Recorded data
>>

/-- The terms that some legal word encodes (R80, R82). -/
def WellFormed : Instr → Bool
  | .add _ rd ra rb => rd.plain && ra.plain && rb.plain
  | .sub _ rd ra rb => rd.plain && ra.plain && rb.plain
  | .and _ rd ra rb => rd.plain && ra.plain && rb.plain
  | .or _ rd ra rb => rd.plain && ra.plain && rb.plain
  | .xor _ rd ra rb => rd.plain && ra.plain && rb.plain
  | .andn _ rd ra rb => rd.plain && ra.plain && rb.plain
  | .orn _ rd ra rb => rd.plain && ra.plain && rb.plain
  | .min _ rd ra rb => rd.plain && ra.plain && rb.plain
  | .max _ rd ra rb => rd.plain && ra.plain && rb.plain
  | .mins _ rd ra rb => rd.plain && ra.plain && rb.plain
  | .maxs _ rd ra rb => rd.plain && ra.plain && rb.plain
  | .shl _ rd ra rb => rd.plain && ra.plain && rb.plain
  | .shr _ rd ra rb => rd.plain && ra.plain && rb.plain
  | .sra _ rd ra rb => rd.plain && ra.plain && rb.plain
  | .rol _ rd ra rb => rd.plain && ra.plain && rb.plain
  | .ror _ rd ra rb => rd.plain && ra.plain && rb.plain
  | .clz _ rd ra => rd.plain && ra.plain
  | .ctz _ rd ra => rd.plain && ra.plain
  | .popc _ rd ra => rd.plain && ra.plain
  | .sextB _ rd ra => rd.plain && ra.plain
  | .sextH _ rd ra => rd.plain && ra.plain
  | .sextW _ rd ra => rd.plain && ra.plain
  | .zextB _ rd ra => rd.plain && ra.plain
  | .zextH _ rd ra => rd.plain && ra.plain
  | .zextW _ rd ra => rd.plain && ra.plain
  | .mov _ rd ra => rd.plain && ra.plain
  | .ldk _ rd ra => rd.plain && ra.plain
  | .stk _ ra rb => ra.plain && rb.plain
  | .sel _ rd ra rb _ => rd.plain && ra.plain && rb.plain
  | .nop _ => true
  | .addK _ _ _ _ => true
  | .subK _ _ _ _ => true
  | .andK _ _ _ _ => true
  | .orK _ _ _ _ => true
  | .xorK _ _ _ _ => true
  | .andnK _ _ _ _ => true
  | .ornK _ _ _ _ => true
  | .minK _ _ _ _ => true
  | .maxK _ _ _ _ => true
  | .minsK _ _ _ _ => true
  | .maxsK _ _ _ _ => true
  | .movK _ _ _ => true
  | .stkK _ _ _ => true
  | .cmpEq _ _ ra rb => ra.plain && rb.plain
  | .cmpNe _ _ ra rb => ra.plain && rb.plain
  | .cmpLt _ _ ra rb => ra.plain && rb.plain
  | .cmpGe _ _ ra rb => ra.plain && rb.plain
  | .cmpLe _ _ ra rb => ra.plain && rb.plain
  | .cmpGt _ _ ra rb => ra.plain && rb.plain
  | .cmpLtu _ _ ra rb => ra.plain && rb.plain
  | .cmpGeu _ _ ra rb => ra.plain && rb.plain
  | .cmpLeu _ _ ra rb => ra.plain && rb.plain
  | .cmpGtu _ _ ra rb => ra.plain && rb.plain
  | .tst _ _ ra rb => ra.plain && rb.plain
  | .cmpEqK _ _ _ _ => true
  | .cmpNeK _ _ _ _ => true
  | .cmpLtK _ _ _ _ => true
  | .cmpGeK _ _ _ _ => true
  | .cmpLeK _ _ _ _ => true
  | .cmpGtK _ _ _ _ => true
  | .cmpLtuK _ _ _ _ => true
  | .cmpGeuK _ _ _ _ => true
  | .cmpLeuK _ _ _ _ => true
  | .cmpGtuK _ _ _ _ => true
  | .tstK _ _ _ _ => true
  | .pand _ _ _ _ => true
  | .por _ _ _ _ => true
  | .pxor _ _ _ _ => true
  | .pnot _ _ _ => true
  | .pmov _ _ _ => true
  | .bfx _ rd ra p l => rd.plain && ra.plain && decide (p.toNat + l.toNat + 1 ≤ 64)
  | .bfxs _ rd ra p l => rd.plain && ra.plain && decide (p.toNat + l.toNat + 1 ≤ 64)
  | .bfi _ rd ra p l => rd.plain && ra.plain && decide (p.toNat + l.toNat + 1 ≤ 64)
  | .shlImm _ rd ra _ => rd.plain && ra.plain
  | .shrImm _ rd ra _ => rd.plain && ra.plain
  | .sraImm _ rd ra _ => rd.plain && ra.plain
  | .rolImm _ rd ra _ => rd.plain && ra.plain
  | .rorImm _ rd ra _ => rd.plain && ra.plain
  | .mul _ rd ra rb => rd.plain && ra.plain && rb.plain
  | .mulh _ rd ra rb => rd.plain && ra.plain && rb.plain
  | .mulhs _ rd ra rb => rd.plain && ra.plain && rb.plain
  | .div _ rd ra rb => rd.plain && ra.plain && rb.plain
  | .divs _ rd ra rb => rd.plain && ra.plain && rb.plain
  | .rem _ rd ra rb => rd.plain && ra.plain && rb.plain
  | .rems _ rd ra rb => rd.plain && ra.plain && rb.plain
  | .br _ _ => true
  | .call _ _ => true
  | .jmp _ ra => ra.plain
  | .ret _ => true
  | .loop _ ra _ => ra.plain && ra.writable
  | .ld _ _ _ _ _ _ => true
  | .st _ _ _ _ _ _ => true
  | .lds _ rd ra _ rb sz => rd.plain && ra.plain && rb.plain && decide (sz ≠ .d)
  | .ldRr _ rd ra _ rb _ => rd.plain && ra.plain && rb.plain
  | .stRr _ rd ra _ rb _ => rd.plain && ra.plain && rb.plain
  | .ldp _ rd ra _ rb => rd.even && ra.plain && rb.plain
  | .stp _ rd ra _ rb => rd.even && ra.plain && rb.plain
  | .rsv _ rd ra _ rb sz => rd.plain && ra.plain && rb.plain && decide (sz = .w ∨ sz = .d)
  | .rls _ rd ra _ rb sz => rd.plain && ra.plain && rb.plain && decide (sz = .w ∨ sz = .d)
  | .rlsx _ ra _ rb sz => ra.plain && rb.plain && decide (sz = .w ∨ sz = .d)
  | .logAdd _ rd ra _ rb _ => rd.plain && ra.plain && rb.plain
  | .logFadd _ rd ra _ rb => rd.plain && ra.plain && rb.plain
  | .logMin _ rd ra _ rb _ => rd.plain && ra.plain && rb.plain
  | .logMax _ rd ra _ rb _ => rd.plain && ra.plain && rb.plain
  | .logOr _ rd ra _ rb _ => rd.plain && ra.plain && rb.plain
  | .fenceAcq _ _ => true
  | .fenceRel _ _ => true
  | .fenceFull _ _ => true
  | .ldAcqW _ rd ra _ _ => rd.plain && ra.plain
  | .ldAcqD _ rd ra _ _ => rd.plain && ra.plain
  | .stRelW _ rd ra _ _ => rd.plain && ra.plain
  | .stRelD _ rd ra _ _ => rd.plain && ra.plain
  | .seal _ ra _ rb => ra.plain && rb.plain
  | .unseal _ rd ra _ => rd.plain && ra.plain
  | .pref _ ra _ => ra.plain
  | .cwb _ ra _ => ra.plain
  | .cdrop _ ra _ => ra.plain
  | .scbWait _ ra rb => ra.plain && rb.plain
  | .segLd _ _ ra => ra.plain
  | .segNarrow _ _ ra rb => ra.plain && rb.plain
  | .segGive _ _ ra _ => ra.plain
  | .segTake _ _ ra => ra.plain
  | .ldx _ rd ra rb _ _ => rd.plain && ra.plain && rb.plain
  | .stx _ rd ra rb _ _ => rd.plain && ra.plain && rb.plain
  | .stxN4 _ rd ra rb _ => rd.plain && ra.plain && rb.plain
  | .objInit _ ra _ rb => ra.plain && rb.plain
  | .objFree _ ra _ => ra.plain
  | .objRead _ rd ra _ => rd.plain && ra.plain
  | .cntAdd _ rd ra _ rb => rd.plain && ra.plain && rb.plain
  | .cntSwap _ rd ra _ rb => rd.plain && ra.plain && rb.plain
  | .cntCas _ rd ra _ rb => rd.plain && ra.plain && rb.plain
  | .cntWaitge _ rd ra _ rb => rd.plain && ra.plain && rb.plain
  | .cntWaiteq _ rd ra _ rb => rd.plain && ra.plain && rb.plain
  | .barArrive _ rd ra _ => rd.plain && ra.plain
  | .barWait _ ra _ rb => ra.plain && rb.plain
  | .barSync _ rd ra _ => rd.plain && ra.plain
  | .tktAcq _ rd ra _ => rd.plain && ra.plain
  | .tktTry _ _ ra _ => ra.plain
  | .tktRel _ ra _ => ra.plain
  | .cndWait _ ra _ rb => ra.plain && rb.plain
  | .cndSig _ ra _ => ra.plain
  | .cndBcast _ ra _ => ra.plain
  | .qPut _ ra _ rb => ra.plain && rb.plain
  | .qGet _ rd ra _ rb => rd.plain && ra.plain && rb.plain
  | .qTryput _ _ ra _ rb => ra.plain && rb.plain
  | .qTryget _ _ ra _ rb => ra.plain && rb.plain
  | .vadd _ rd ra rb _ => rd.plain && ra.plain && rb.plain
  | .vsub _ rd ra rb _ => rd.plain && ra.plain && rb.plain
  | .vadds _ rd ra rb _ => rd.plain && ra.plain && rb.plain
  | .vsubs _ rd ra rb _ => rd.plain && ra.plain && rb.plain
  | .vmul _ rd ra rb _ => rd.plain && ra.plain && rb.plain
  | .vmulh _ rd ra rb _ => rd.plain && ra.plain && rb.plain
  | .vmac _ rd ra rb _ => rd.plain && ra.plain && rb.plain
  | .vdot4 _ rd ra rb => rd.plain && ra.plain && rb.plain
  | .vmin _ rd ra rb _ => rd.plain && ra.plain && rb.plain
  | .vmax _ rd ra rb _ => rd.plain && ra.plain && rb.plain
  | .vabs _ rd ra _ => rd.plain && ra.plain
  | .vavg _ rd ra rb _ => rd.plain && ra.plain && rb.plain
  | .vshl _ rd ra rb _ => rd.plain && ra.plain && rb.plain
  | .vshr _ rd ra rb _ => rd.plain && ra.plain && rb.plain
  | .vsra _ rd ra rb _ => rd.plain && ra.plain && rb.plain
  | .vcmpEq _ rd ra rb _ => rd.plain && ra.plain && rb.plain
  | .vcmpNe _ rd ra rb _ => rd.plain && ra.plain && rb.plain
  | .vcmpLt _ rd ra rb _ => rd.plain && ra.plain && rb.plain
  | .vcmpGe _ rd ra rb _ => rd.plain && ra.plain && rb.plain
  | .vcmpLtu _ rd ra rb _ => rd.plain && ra.plain && rb.plain
  | .vcmpGeu _ rd ra rb _ => rd.plain && ra.plain && rb.plain
  | .vsel _ rd ra rb _ => rd.plain && ra.plain && rb.plain
  | .vfadd _ rd ra rb _ => rd.plain && ra.plain && rb.plain
  | .vfmul _ rd ra rb _ => rd.plain && ra.plain && rb.plain
  | .vfma _ rd ra rb _ => rd.plain && ra.plain && rb.plain
  | .vfmin _ rd ra rb _ => rd.plain && ra.plain && rb.plain
  | .vfmax _ rd ra rb _ => rd.plain && ra.plain && rb.plain
  | .vfcmpEq _ rd ra rb _ => rd.plain && ra.plain && rb.plain
  | .vfcmpLt _ rd ra rb _ => rd.plain && ra.plain && rb.plain
  | .vfcmpLe _ rd ra rb _ => rd.plain && ra.plain && rb.plain
  | .vfcmpUn _ rd ra rb _ => rd.plain && ra.plain && rb.plain
  | .vshuf _ rd ra rb _ => rd.plain && ra.plain && rb.plain
  | .vbcast _ rd ra rb _ => rd.plain && ra.plain && rb.plain
  | .vrev _ rd ra _ => rd.plain && ra.plain
  | .vpack _ rd ra rb _ => rd.plain && ra.plain && rb.plain
  | .vunpk _ rd ra _ => rd.plain && ra.plain
  | .vcvt _ rd ra x y => rd.plain && ra.plain && vcvtOk x y
  | .vf4blk _ rd ra rb y => rd.plain && ra.plain && rb.plain && decide (y = .hf ∨ y = .bh)
  | .vsum _ rd ra _ => rd.plain && ra.plain
  | .fdiv _ rd ra rb => rd.plain && ra.plain && rb.plain
  | .fsqrt _ rd ra => rd.plain && ra.plain
  | .frcp _ rd ra => rd.plain && ra.plain
  | .frsq _ rd ra => rd.plain && ra.plain
  | .fexp2 _ rd ra => rd.plain && ra.plain
  | .flog2 _ rd ra => rd.plain && ra.plain
  | .fsin _ rd ra => rd.plain && ra.plain
  | .fcos _ rd ra => rd.plain && ra.plain
  | .ftanh _ rd ra => rd.plain && ra.plain
  | .fadd _ rd ra rb => rd.plain && ra.plain && rb.plain
  | .fsub _ rd ra rb => rd.plain && ra.plain && rb.plain
  | .fmul _ rd ra rb => rd.plain && ra.plain && rb.plain
  | .fma _ rd ra rb => rd.plain && ra.plain && rb.plain
  | .fmin _ rd ra rb => rd.plain && ra.plain && rb.plain
  | .fmax _ rd ra rb => rd.plain && ra.plain && rb.plain
  | .fneg _ rd ra => rd.plain && ra.plain
  | .fabs _ rd ra => rd.plain && ra.plain
  | .fcmpEq _ _ ra rb => ra.plain && rb.plain
  | .fcmpLt _ _ ra rb => ra.plain && rb.plain
  | .fcmpLe _ _ ra rb => ra.plain && rb.plain
  | .fcmpUn _ _ ra rb => ra.plain && rb.plain
  | .fcvtSL _ rd ra => rd.plain && ra.plain
  | .fcvtLS _ rd ra => rd.plain && ra.plain
  | .fcvtSLu _ rd ra => rd.plain && ra.plain
  | .fcvtLuS _ rd ra => rd.plain && ra.plain
  | .fcvtSHf _ rd ra => rd.plain && ra.plain
  | .fcvtHfS _ rd ra => rd.plain && ra.plain
  | .fcvtSBh _ rd ra => rd.plain && ra.plain
  | .fcvtBhS _ rd ra => rd.plain && ra.plain
  | .qmake _ rd ra rb => rd.plain && ra.plain && rb.plain
  | .qnum _ rd ra => rd.plain && ra.plain
  | .qden _ rd ra => rd.plain && ra.plain
  | .qmed _ rd ra rb => rd.plain && ra.plain && rb.plain
  | .qcf _ rd ra rb => rd.plain && ra.plain && rb.plain
  | .qlim _ rd ra rb => rd.plain && ra.plain && rb.plain
  | .qcanon _ rd ra => rd.plain && ra.plain
  | .qcvtF _ rd ra => rd.plain && ra.plain
  | .qcvtI _ rd ra => rd.plain && ra.plain
  | .qclass _ rd ra => rd.plain && ra.plain
  | .gcd _ rd ra rb => rd.plain && ra.plain && rb.plain
  | .qsetm _ ra => ra.plain
  | .issueMx _ rd ra => rd.plain && ra.plain
  | .issueMxSync _ rd ra => rd.plain && ra.plain
  | .issueQd _ rd ra => rd.plain && ra.plain
  | .issueQdSync _ rd ra => rd.plain && ra.plain
  | .issueCp _ rd ra => rd.plain && ra.plain
  | .issueCpSync _ rd ra => rd.plain && ra.plain
  | .issueCl _ rd ra => rd.plain && ra.plain
  | .issueClSync _ rd ra => rd.plain && ra.plain
  | .waitj _ ra => ra.plain
  | .pollj _ _ ra => ra.plain
  | .jdrop _ ra => ra.plain
  | .fmtLd _ ra => ra.plain
  | .spawn _ rd ra rb => rd.plain && ra.plain && rb.plain
  | .migr _ ra => ra.plain
  | .exit _ => true
  | .yield _ => true
  | .lnch _ rd ra rb => rd.plain && ra.plain && rb.plain
  | .gang2 _ => true
  | .gang4 _ => true
  | .gang8 _ => true
  | .ungang _ => true
  | .amSend _ ra rb => ra.plain && rb.plain
  | .gstore _ ra rb => ra.plain && rb.plain
  | .probeStart _ ra => ra.plain
  | .nAlloc _ rd ra => rd.plain && ra.plain
  | .nFree _ ra => ra.plain
  | .nLink _ ra rb => ra.plain && rb.plain
  | .nRelink _ rd ra rb => rd.plain && ra.plain && rb.plain
  | .nRead _ rd ra => rd.plain && ra.plain
  | .pairPop _ rd => rd.plain
  | .pairPush _ ra rb => ra.plain && rb.plain
  | .ruleLd _ ra => ra.plain
  | .ruleGo _ ra => ra.plain
  | .srd _ x _ => x.plain
  | .swr _ x _ => x.plain
  | .trap _ _ => true
  | .eret _ => true
  | .brk _ => true
  | .watch _ ra rb => ra.plain && rb.plain
  | .chorusMark _ ra => ra.plain
  | .traceMark _ ra => ra.plain
  | .tadpoleBinding => true
  | .quantumExpiry => true
  | .replyArrival => true
  | .icacheLineArrival => true
  | .sfuOperationFinish => true
  | .hardwareMigration => true
  | .migrationDeparture => true
  | .migrRetry => true
  | .tadpoleArrival => true
  | .wake => true
  | .gangFormationTimeout => true
  | .tlbWalkCompletion => true
  | .l1Fill => true
  | .writeBackAtHome => true
  | .sliceRequest => true
  | .hbmAccessCompletion => true
  | .eftOperation => true
  | .reservationRevocation => true
  | .overflowChainRead => true
  | .omegaCombine => true
  | .logAppendArrival => true
  | .logAreaFullTimeout => true
  | .pairCheck => true
  | .accessCounterHalving => true
  | .faultRecordDeferred => true
  | .engineSelection => true
  | .quadSignal => true
  | .mmaF4 => true
  | .mmaBf => true
  | .mmaH => true
  | .accZero => true
  | .accDrain => true
  | .fmtSet => true
  | .qmma => true
  | .cp1d => true
  | .cp2d => true
  | .cpGather => true
  | .cpScatter => true
  | .cpFill => true
  | .cpSignal => true
  | .copyUnit => true
  | .jobCompletion => true
  | .clReduce => true
  | .clBcast => true
  | .clAllreduce => true
  | .clChunk => true
  | .groupContribution => true
  | .groupDelivery => true
  | .packetArrival => true
  | .packetGrant => true
  | .packetPromotion => true
  | .messageArrival => true
  | .messageRetry => true
  | .streamMessageMove => true
  | .handlerStart => true
  | .remoteAccessService => true
  | .probeToken => true
  | .phaseEnd => true
  | .fabricPacketArrival => true
  | .endToEndAcknowledgement => true
  | .linkResend => true
  | .portDown => true
  | .linkTraining => true
  | .dependenceMet => true
  | .headBlocking => true
  | .pondPlacement => true
  | .pondEnd => true
  | .queueSet => true
  | .sliceSet => true
  | .asidSet => true
  | .taskSet => true
  | .keyLoadData => true
  | .keyLoadTweak => true
  | .routeSet => true
  | .groupSetWrite => true
  | .groupSetRetire => true
  | .fqSet => true
  | .faultAnswerReissue => true
  | .faultAnswerDeliver => true
  | .shootdown => true
  | .shootdownCluster => true
  | .moveStart => true
  | .movePass => true
  | .moveEnd => true
  | .preempt => true
  | .resume => true
  | .debugSet => true
  | .dump => true
  | .powerOperatingPoint => true
  | .powerCluster => true
  | .powerHbmRefresh => true
  | .powerLinkWidth => true
  | .withdraw => true
  | .cntRead => true
  | .launch => true
  | .attest => true
  | .objSet => true
  | .pageZero => true
  | .funcSet => true
  | .devSet => true
  | .mrq => true
  | .meq => true
  | .hstat => true
  | .bar2Access => true
  | .functionLevelReset => true
  | .boot => true
  | .thermalTrip => true
  | .chorusTick => true
  | .traceDrain => true
  | .traceDrainTimeout => true
  | .mcq => true
  | .illegalWord => true
  | .fetchTrap => true
  | .operatingPointPauseEnd => true
  | .clusterPowerUp => true
  | .finalPassTimeout => true
  | .linkAcknowledgement => true
  | .ideEnable => true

<<

- WHAT IS EXPECTED:
Whenever the string "toNat" shows up in a line above, copy that line.

- TASK SOLUTION:
  | .bfx _ rd ra p l => rd.plain && ra.plain && decide (p.toNat + l.toNat + 1 ≤ 64)
  | .bfxs _ rd ra p l => rd.plain && ra.plain && decide (p.toNat + l.toNat + 1 ≤ 64)
  | .bfi _ rd ra p l => rd.plain && ra.plain && decide (p.toNat + l.toNat + 1 ≤ 64)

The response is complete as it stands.